Isn’t this worth saving?”

            None of Your Concern gave us the return of Twenty88, although briefly with a feature from Big Sean, but overall the song hits in a way that’s common language with anyone who’s experienced a breakup – so basically everyone. There’s the hurt, the sadness, the loneliness, and the anger that seem to take turns playing double Dutch in your heart & brain, and there’s no control to it, so you ebb & flow with how you’re accustomed to dealing with them, and over time, you’re just over it. At the end of the turmoil, you just want peace, and you want detachment from all things that gave you pain, so in order to protect your peace, you have to isolate more of yourself that doesn’t introduce outside negativity and unnecessary commentary while you’re trying to heal. In other words, ‘mind your damn business’ is what Jhené is saying here.

Depending on how long it takes us to get over a bad situation, we all eventually get to the presence of mind that Jhené expresses on Speak, which allows us to stand up for ourselves and declare that they won’t be broken anymore, and that they’re going to rise up and above what’s held them back from getting back to who they are, and that stage brings us the pettiness (B.S), and a newfound confidence that will continue to grow as time moves forward.

“It seems like I give so much and don’t get nothin’ back
I really thought it was love but you’re so fuckin’ whack
Always get caught up in love, but I am done with that”

Loved the collab with H.E.R. You could have thrown in SZA or Kehlani, and it would have given pretty much the same effect, because they’re able to bring that petty energy that is necessary in this stage of the grief. The beat is simple & bouncy, which makes it effective.

One of my favourite songs on the album is a call back to sailing soul(s), and the fact that H.O.E was able to be brought back to life with Miguel singing the hook like the original, I have to applaud Jhené for it. Future’s presence definitely threw me off, but he couldn’t ruin the song even if he tried. This is a piece of nostalgia that I am certainly appreciative of, and the messaging of choosing Happiness Over Everything is important to hear, because going back to Speak, this is the re-enforcement of choosing yourself to be better, because you can only stay in the darkness for so long before you step back into the light.

If you thought the nostalgia stopped there we got another collaboration with Ab-Soul. It’s their first collab since they last joined forces on WTH in 2013 (which Ab cleverly nods to in his verse), and it’s nice to hear from Ab-Soul again. For those who may not have come into Jhené’s music until recently, she used to collaborate with TDE artists often, specifically Kendrick, ScHoolboy Q & the aforementioned Ab-Soul. They were pretty much all coming up together, and certainly their careers had vividly different trajectories, but it’s cool that those ties aren’t far away when they’re required. But if Jhené & Kendrick were to mysteriously end up in a booth and make music together for old times’ sake, I wouldn’t be mad at it. Growing Apart & Stay Ready are classics, so…give us another one. Thanks in advance.

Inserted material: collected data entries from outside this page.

-- ==== Sys2Proof/Certificates/Slice0/Obligations.lean ====
section
/-! DEFINITION. The statements about the model: what the block is, what its commands do and where they complete, and what they leave
alone. -/

open Sys2Proof Sys2Proof.Machine

/-! ### The block -/

/-- A step takes the command at the front of the queue and lets it act on the machine with the rest of the queue.  On an empty queue the
block idles, which is the model's choice (log 1). -/
def Obligations.StepRunsFront : Prop :=
  (∀ (c : Instr) (q : List Instr) (s : State), s.pending = c :: q → step s = exec c { s with pending := q }) ∧
  (∀ s : State, s.pending = [] → step s = .next s)

/-- No command of the block stops: from every state, sound or not, each of the 135 commands answers a next state (none faults, none is
refused). -/
def Obligations.EveryCommandCompletes : Prop :=
  ∀ (c : Instr) (s : State), ∃ t, exec c s = .next t

/-- The state right after reset has the form that every step keeps: canonical object dictionary, pages and page frames, rings within
their depths, no more than 16 sample periods. -/
def Obligations.ResetSound : Prop := Sound State.reset

/-- Every step keeps that form (R10, R14, R245). -/
def Obligations.StepKeepsSound : Prop :=
  ∀ s t : State, Sound s → step s = .next t → Sound t

/-- The frame of every command: nothing but the pieces of the state listed for it in `writes` changes.  So, among others, no command touches
the queue; only the store engine, the scrub and a start change page frames; a READ changes nothing but the object server; no measuring
command reaches the image slots, the Tackroom or the sessions. -/
def Obligations.CommandsChangeOnlyTheirPieces : Prop :=
  ∀ (c : Instr) (s t : State), exec c s = .next t → Frame (writes c) s t

/-- FN moves by one at a metrology tick, and else only at a start (R5, R11).  The mode changes only where the supply, RESET_N, the watchdog, Gecko
or an activation in ROM recovery changes it.  The commands that wait survive every command unchanged, and the count of free values
never falls. -/
def Obligations.WhatMovesFnAndMode : Prop :=
  (∀ (en : Bool) (s : State), Sound s → s.mode = .run ∨ s.mode = .recovery →
    ∃ t, exec (.frameTick en) s = .next t ∧ t.fn = (s.fn + 1) % 2 ^ 48 ∧ t.mode = s.mode ∧ t.pending = s.pending ∧
      Frame (writes (.frameTick en)) s t) ∧
  (∀ (en : Bool) (s : State), s.mode ≠ .run → s.mode ≠ .recovery → exec (.frameTick en) s = .next s) ∧
  (∀ (c : Instr) (s t : State), exec c s = .next t → t.pending = s.pending ∧
    (t.fn = s.fn ∨ (∃ en, c = .frameTick en) ∨ (∃ p, c = .powerGood p) ∨ (∃ w r, c = .warmReset w r) ∨ (∃ i, c = .activate i)) ∧
    (t.mode = s.mode ∨ (∃ p, c = .powerGood p) ∨ (∃ w r, c = .warmReset w r) ∨ (∃ i, c = .activate i) ∨
     (∃ us a b, c = .powerFailWarning us a b) ∨ (∃ n p, c = .lastGaspComplete n p) ∨ (∃ d, c = .geckoScan d) ∨ c = .geckoLimitExpiry)) ∧
  (∀ (c : Instr) (s t : State), Sound s → exec c s = .next t → s.draws ≤ t.draws)

/-- A factory-fresh unit: every object holds its default (R245), time is INVALID and TIME48 reads 0xFFFF_FFFF_FFFF (R260).  The frame number
0, the mode and the empty memories are the model's choice (log 2). -/
def Obligations.ResetValues : Prop :=
  (∀ k, State.reset.get k = oDefault k) ∧ State.reset.get K.timeTime48 = 0xFFFFFFFFFFFF ∧ State.reset.timeValid = false ∧
  State.reset.fn = 0 ∧ State.reset.mode = .off ∧ State.reset.pending = [] ∧ State.reset.ring5 = [] ∧ State.reset.jobs = []

/-! ### Numbers, frames and tables -/

/-- Numbers on the wire: a multi-byte field holds its number least significant byte first (R4, R240); a signed value within its width is read
back from its two's complement, which fits (R240, R241); and rounding half away from zero lies within one half of the quotient, mirrors signs
and takes halves away from zero. -/
def Obligations.NumbersOnTheWire : Prop :=
  (∀ k n, (le k n).length = k ∧ ofLe (le k n) = n % 256 ^ k) ∧
  (∀ (k n i : Nat), i < k → (le k n)[i]? = some (BitVec.ofNat 8 (n / 256 ^ i))) ∧
  (∀ b : Bytes, le b.length (ofLe b) = b ∧ ofLe b < 256 ^ b.length) ∧
  (∀ (w : Nat) (x : Int), 0 < w → -(2 ^ (w - 1) : Int) ≤ x → x < 2 ^ (w - 1) → toInt w (ofInt w x) = x ∧ ofInt w x < 2 ^ w) ∧
  (∀ n d : Int, 0 < d → rdiv (-n) d = -rdiv n d ∧ (0 ≤ n → 2 * n - d < 2 * d * rdiv n d ∧ 2 * d * rdiv n d ≤ 2 * n + d))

There’s a lot to be said about the length of albums these days. You can place blame on the fact that the more tracks an artist has to stream on their album, the more money they can make, and I’m not mad it at. I don’t feel like this album was too long, given the 20-track length, and with context of the album, yes you can absolutely convey a story in 14 or less, but I found this to be enjoyable from start to finish. Tryna Smoke is one of those songs I can’t directly relate to, since I’m not a smoker, but the beat is groovy as hell, and how Jhené flows over it, she’s in her element when she’s talking about one of her favourite things – high off the Sativa (unless she’s moved over to Indica, then do you boo). The beat breakdown towards the end came out of nowhere and the screwface ensued. The production throughout is smooth as ever, and you really feel that Jhené, for the first time in a long time, got back to being her in the best way possible.

“I know what it’s like to lose, do you? Do you?
Have you ever loved someone, then lost that one?
You can’t even call they phone
You can’t even ask how they day was
Nothing in life’s guaranteed, you’ll see
I’m not being difficult, I just see things differently
When I say I wanna see you, that means something deeper to me”

I was very surprised at the Nas feature, but if I’ve learned anything from Nas’ post-Life Is Good career, it’s that this is his lane. He’s absolutely loved & lost, and he’s an elder statesman when it comes to this topic, and thus brings us to the reminiscing stage of grief that puts us right back in the feels. We can be petty, we can boost ourselves with all the confidence, and be out here wildin’, but if the feelings are strong enough, the sadness will creep back and prevail in ways that we don’t have the control over.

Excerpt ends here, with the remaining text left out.